House *Jacked *= House *Cracked!* :whistling


----------



## Aggie67 (Aug 28, 2008)

You could go do it, and then something bad might happen, and then when the insurance company realizes that the painting company they are insuring went out and GC'd a residential structural job, they'll deny the claim.

That's about as bad as it would get. As long as no one got hurt. Then it would be worse.

I gotta get off CT and go do my estimates. :wallbash:


----------



## SLSTech (Sep 13, 2008)

Look for a show on HGTV about Haulin' House - all your questions can be answered in the first 5 to 10 minutes

Jack goes - house comes down on a worker
To fast, crooked - walls are cracked, doors out of plumb, windows shattered
The list is to long to mention - hire a [email protected] good sub & make sure you are listed n his policy


----------



## Warren (Feb 19, 2005)

im guessing that worst thing is house could get jacked up


----------



## K2 (Jul 8, 2005)

Mr. Mike said:


> I am going to try and be GC on raising a house to level it, please let me know what all could go wrong when subbing this out.


Aroun here if you seperate a house from the foundation you have to bring the whole thing up to curent code which is near impossible and expensive. But I've leveled sections of alot of old houses. About 20 or 30 screw/bottle jacks should do the trick. The 2-1/2 inch stubby bottle jacks are great for tight spaces which seem to be the case in old houses. 

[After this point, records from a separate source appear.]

-- ==== Sys2Proof/Machine/Signatures.lean ====
section
/-! DEFINITION. Verification of a firmware image's two signatures: RSASSA-PSS with SHA-384 and MGF1 over a 3072-bit modulus, and
SLH-DSA-SHA2-192s of FIPS 205 (R58, R59). Byte strings are most significant byte first, as both standards have them. -/

namespace Sys2Proof.Machine

/-- k bytes of a number, most significant first. -/
def bytesBE (k n : Nat) : List Byte := (bytesOf k n).reverse
/-- SHA-256 as bytes. -/
def sha256Bytes (msg : List Byte) : List Byte := bytesOf 32 (sha256 msg).toNat
/-- SHA-384 as bytes. -/
def sha384Bytes (msg : List Byte) : List Byte := bytesOf 48 (sha384 msg).toNat
/-- SHA-512 as bytes. -/
def sha512Bytes (msg : List Byte) : List Byte := bytesOf 64 (sha512 msg).toNat

/-- MGF1 over a hash. -/
def mgf1 (hash : List Byte → List Byte) (hlen : Nat) (seed : List Byte) (len : Nat) : List Byte :=
  ((List.range ((len + hlen - 1) / hlen)).flatMap fun i => hash (seed ++ bytesBE 4 i)).take len

/-! ### RSASSA-PSS -/

/-- b to the power e modulo n, over k bits of e. -/
def powMod (n : Nat) : Nat → Nat → Nat → Nat
  | 0, _, _ => 1 % n
  | k + 1, b, e =>
    let r := powMod n k (b * b % n) (e / 2)
    if e % 2 = 1 then r * b % n else r

/-- A key's bytes as its digest is taken: modulus, then a four-byte exponent (DESIGN CHOICE, log entry 57). -/
def rsaKeyBytes (k : RsaKey) : List Byte := bytesBE 384 k.n ++ bytesBE 4 k.e

/-- RSASSA-PSS over a SHA-384 digest, with MGF1 of SHA-384 and a 48-byte salt (R58). The salt's data block holds 286 zeros and a
one ahead of the salt, and its top bit is clear. -/
def pssVerify (k : RsaKey) (sig : Nat) (digest : List Byte) : Bool :=
  let em := bytesBE 384 (powMod k.n (k.e.log2 + 1) sig k.e)
  let masked := em.take 335
  let h := (em.drop 335).take 48
  let db := natBE masked ^^^ natBE (mgf1 sha384Bytes 48 h 335)
  let dbs := bytesBE 335 (db % 2 ^ 2679)
  decide (sig < k.n ∧ em.getLast? = some 0xBC ∧ natBE masked < 2 ^ 2679 ∧ dbs.take 287 = List.replicate 286 0 ++ [1])
    && decide (sha384Bytes (List.replicate 8 0 ++ digest ++ dbs.drop 287) = h)

/-! ### SLH-DSA-SHA2-192s

n = 24, h = 63, d = 7, h′ = 9, a = 14, k = 17, w = 16 and m = 39 (FIPS 205, Table 2). -/

/-- An address of FIPS 205: layer, tree, type and its three last words. -/
structure SlhAddr where
  layer : Nat
  tree : Nat
  kind : Nat
  keypair : Nat
  height : Nat
  index : Nat
  deriving DecidableEq, Repr

/-- The compressed address. -/
def SlhAddr.bytes (a : SlhAddr) : List Byte :=
  bytesBE 1 a.layer ++ bytesBE 8 a.tree ++ bytesBE 1 a.kind ++ bytesBE 4 a.keypair ++ bytesBE 4 a.height ++ bytesBE 4 a.index

/-- F: of one node. -/
def slhF (seed : List Byte) (a : SlhAddr) (x : List Byte) : List Byte :=
  (sha256Bytes (seed ++ List.replicate 40 0 ++ a.bytes ++ x)).take 24
/-- H and T: of several nodes. -/
def slhH (seed : List Byte) (a : SlhAddr) (x : List Byte) : List Byte :=
  (sha512Bytes (seed ++ List.replicate 104 0 ++ a.bytes ++ x)).take 24

/-- The first n numbers of b bits of a byte string. -/
def slhBase (x : List Byte) (b n : Nat) : List Nat :=
  (List.range n).map fun i => natBE x / 2 ^ (8 * x.length - (i + 1) * b) % 2 ^ b

/-- A WOTS+ chain of s more links. -/
def slhChain (seed : List Byte) (a : SlhAddr) : Nat → Nat → List Byte → List Byte
  | 0, _, x => x
  | s + 1, i, x => slhChain seed a s (i + 1) (slhF seed { a with index := i } x)

/-- The WOTS+ public key that a signature gives. -/
def slhWots (seed : List Byte) (a : SlhAddr) (sig msg : List Byte) : List Byte :=
  let digits := slhBase msg 4 48
  let csum := (digits.map fun d => 15 - d).sum * 16
  let all := digits ++ slhBase (bytesBE 2 csum) 4 3
  let nodes := all.mapIdx fun i d => slhChain seed { a with kind := 0, height := i } (15 - d) d ((sig.drop (24 * i)).take 24)
  slhH seed { a with kind := 1, height := 0, index := 0 } nodes.flatten

/-- The root that an authentication path gives, from the node of an index upward. -/
def slhPath (seed : List Byte) (a : SlhAddr) : List (List Byte) → Nat → Nat → List Byte → List Byte
  | [], _, _, node => node
  | sib :: rest, height, index, node =>
    let up := slhH seed { a with height := height + 1, index := index / 2 } (if index % 2 = 0 then node ++ sib else sib ++ node)
    slhPath seed a rest (height + 1) (index / 2) up

/-- The root of the tree that an XMSS signature of a leaf gives. -/
def slhXmss (seed : List Byte) (layer tree leaf : Nat) (sig msg : List Byte) : List Byte :=
  let a : SlhAddr := { layer := layer, tree := tree, kind := 0, keypair := leaf, height := 0, index := 0 }
  let node := slhWots seed a (sig.take 1224) msg
  slhPath seed { a with kind := 2, keypair := 0 } (blocks 24 9 (sig.drop 1224)) 0 leaf node

/-- The root of the hypertree that the signatures of its layers give, from a layer upward. -/
def slhTree (seed : List Byte) : List (List Byte) → Nat → Nat → Nat → List Byte → List Byte
  | [], _, _, _, msg => msg
  | sig :: rest, layer, tree, leaf, msg =>
    slhTree seed rest (layer + 1) (tree / 512) (tree % 512) (slhXmss seed layer tree leaf sig msg)

/-- The FORS public key that a signature gives. -/
def slhFors (seed : List Byte) (tree leaf : Nat) (sig md : List Byte) : List Byte :=
  let a : SlhAddr := { layer := 0, tree := tree, kind := 3, keypair := leaf, height := 0, index := 0 }
  let root (i x : Nat) : List Byte :=
    let part := (sig.drop (360 * i)).take 360
    let at_ := i * 2 ^ 14 + x
    slhPath seed a (blocks 24 14 (part.drop 24)) 0 at_ (slhF seed { a with index := at_ } (part.take 24))
  slhH seed { a with kind := 4 } ((slhBase md 14 17).mapIdx root).flatten

/-- SLH-DSA-SHA2-192s in pure mode with an empty context, over a message (R58): the key is PK.seed, then PK.root. -/
def slhVerify (key sig msg : List Byte) : Bool :=
  let seed := key.take 24
  let root := key.drop 24
  let r := sig.take 24
  let m := List.replicate 2 0 ++ msg
  let dig := mgf1 sha512Bytes 64 (r ++ seed ++ sha512Bytes (r ++ seed ++ root ++ m)) 39
  let tree := natBE ((dig.drop 30).take 7) % 2 ^ 54
  let leaf := natBE ((dig.drop 37).take 2) % 2 ^ 9
  let fors := slhFors seed tree leaf ((sig.drop 24).take 6120) (dig.take 30)
  decide (key.length = 48 ∧ sig.length = 16224) && decide (slhTree seed (blocks 1440 7 (sig.drop 6144)) 0 tree leaf fors = root)

end Sys2Proof.Machine
end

The screw size on the bottle jack tells the rating. 1 inch screw =10 ton, 1-1/2 inch screw = 15 tons, 2 inch = 20. 

Big railroad jacks or house movers jacks seem to be too much for smaller repairs. I can never find room to swing the handle.

Oh yeah, bottle jacks with the swivel head or single ball bearing are less likely to walk on you. The friction heads just need to be well greased.


----------



## J-Peffer (Mar 3, 2007)

I can't really see anything bad happening living a house up.

get some 2x's and a few car jacks, get-er-dun!!!!


----------



## Mike(VA) (Jan 9, 2008)

Mr. Mike, you outa know by now that you walked into that one; you've been here long enough. Many here could and would give you constructive advice, but won't because of the lack of information. You want to level a house. Why? Is one side sinking? Are the floors not level in one area? Is it the second floor that is dipping in the middle? Does the roof have a swayback? As well as 101 more questions, one of which may be: Do you want to level a house or 'level' a house?

A bit more detail would either let people know you may have some ability to handle a job like this if you only had more information, OR it may tell everyone that you are a painter who wants to level a house.

Your call.


----------



## thom (Nov 3, 2006)

Warren said:


> im guessing that worst thing is house could get jacked up


Seems to me that if it fell in the process it would be Jacked Off.


----------



## WarnerConstInc. (Jan 30, 2008)

Go slow, it takes months even years to get a house back to "normal"

Should we tell hime to dig the footings first and then jack off those, or do it like we all end up doing it?


----------



## thom (Nov 3, 2006)

WarnerConstInc. said:


> Should we tell him to dig the footings first and then jack off those?


...


----------



## That Other Guy (Jan 19, 2009)

Maybe he means level it like in using a bulldozer and/or a wrecking ball:whistling


----------



## Mr. Mike (Dec 27, 2008)

Perfect replies, thanks a million.

I guess I just wanted to hear it that the house could fall,lol.

The house is settling in the middle, I had a couple companies come out and give me a bid. I was thinking about subbing or gifting one of them the job for a fee. I have been leaning towards the gifting out but at the last minute I thought hmm I could add a couple few grand to this bid and sub it out. Any more comments would be awesome.



> Aroun here if you seperate a house from the foundation you have to bring the whole thing up to curent code which is near impossible and expensive. But I've leveled sections of alot of old houses. About 20 or 30 screw/bottle jacks should do the trick. The 2-1/2 inch stubby bottle jacks are great for tight spaces which seem to be the case in old houses.
> 
> The screw size on the bottle jack tells the rating. 1 inch screw =10 ton, 1-1/2 inch screw = 15 tons, 2 inch = 20.
> 
> ...


That is the type of things the contractors I had come out said, I was curious since it is just sections of the middle beam what all could go a miss.


----------



## BHI (Feb 6, 2008)

Mr. Mike, 
Just finished lifting a 2100 sq foot single story. and took out the muddy pit of a crwl space under it and added a fully finished 9' basement. took 4 months. 20 grand just to get the guys in here to lift it 4 1/2 feet off its original foundation walls. it is a huge task. and same thing once we got it up i then found 2x8x16 clear span floor joists, main beams that where rotted, another that was burnt out from a previous fire. Tons of stuff that can pop up with out any warning. we sent 2 skid steers under to dig and the one kid lifted the boom and hit one of the massive I's holding up the house...If you want to not sleep well at night..have a house up in the air for 4 weeks..lol. i know my mind was always wondering! Let us know how it goes!!!


----------



## cleveman (Dec 28, 2007)

It's not too big of a deal.

I was working once on a house which was lifted and a basement was put in underneath, then dropped back down on top of it.

I had the opportunity to do the same for my own house a few years later and I got the lift done for $6000. I thought that was plenty, but I couldn't go and get the materials and equipment and start to do it for that.

I once lifted a 30x60 building and put a 4' higher wall under it. It was a concrete block wall and it was only lifted about 10" at a time. That building had to be stabilized a lot beforehand.

Let us know more about the specifics.


----------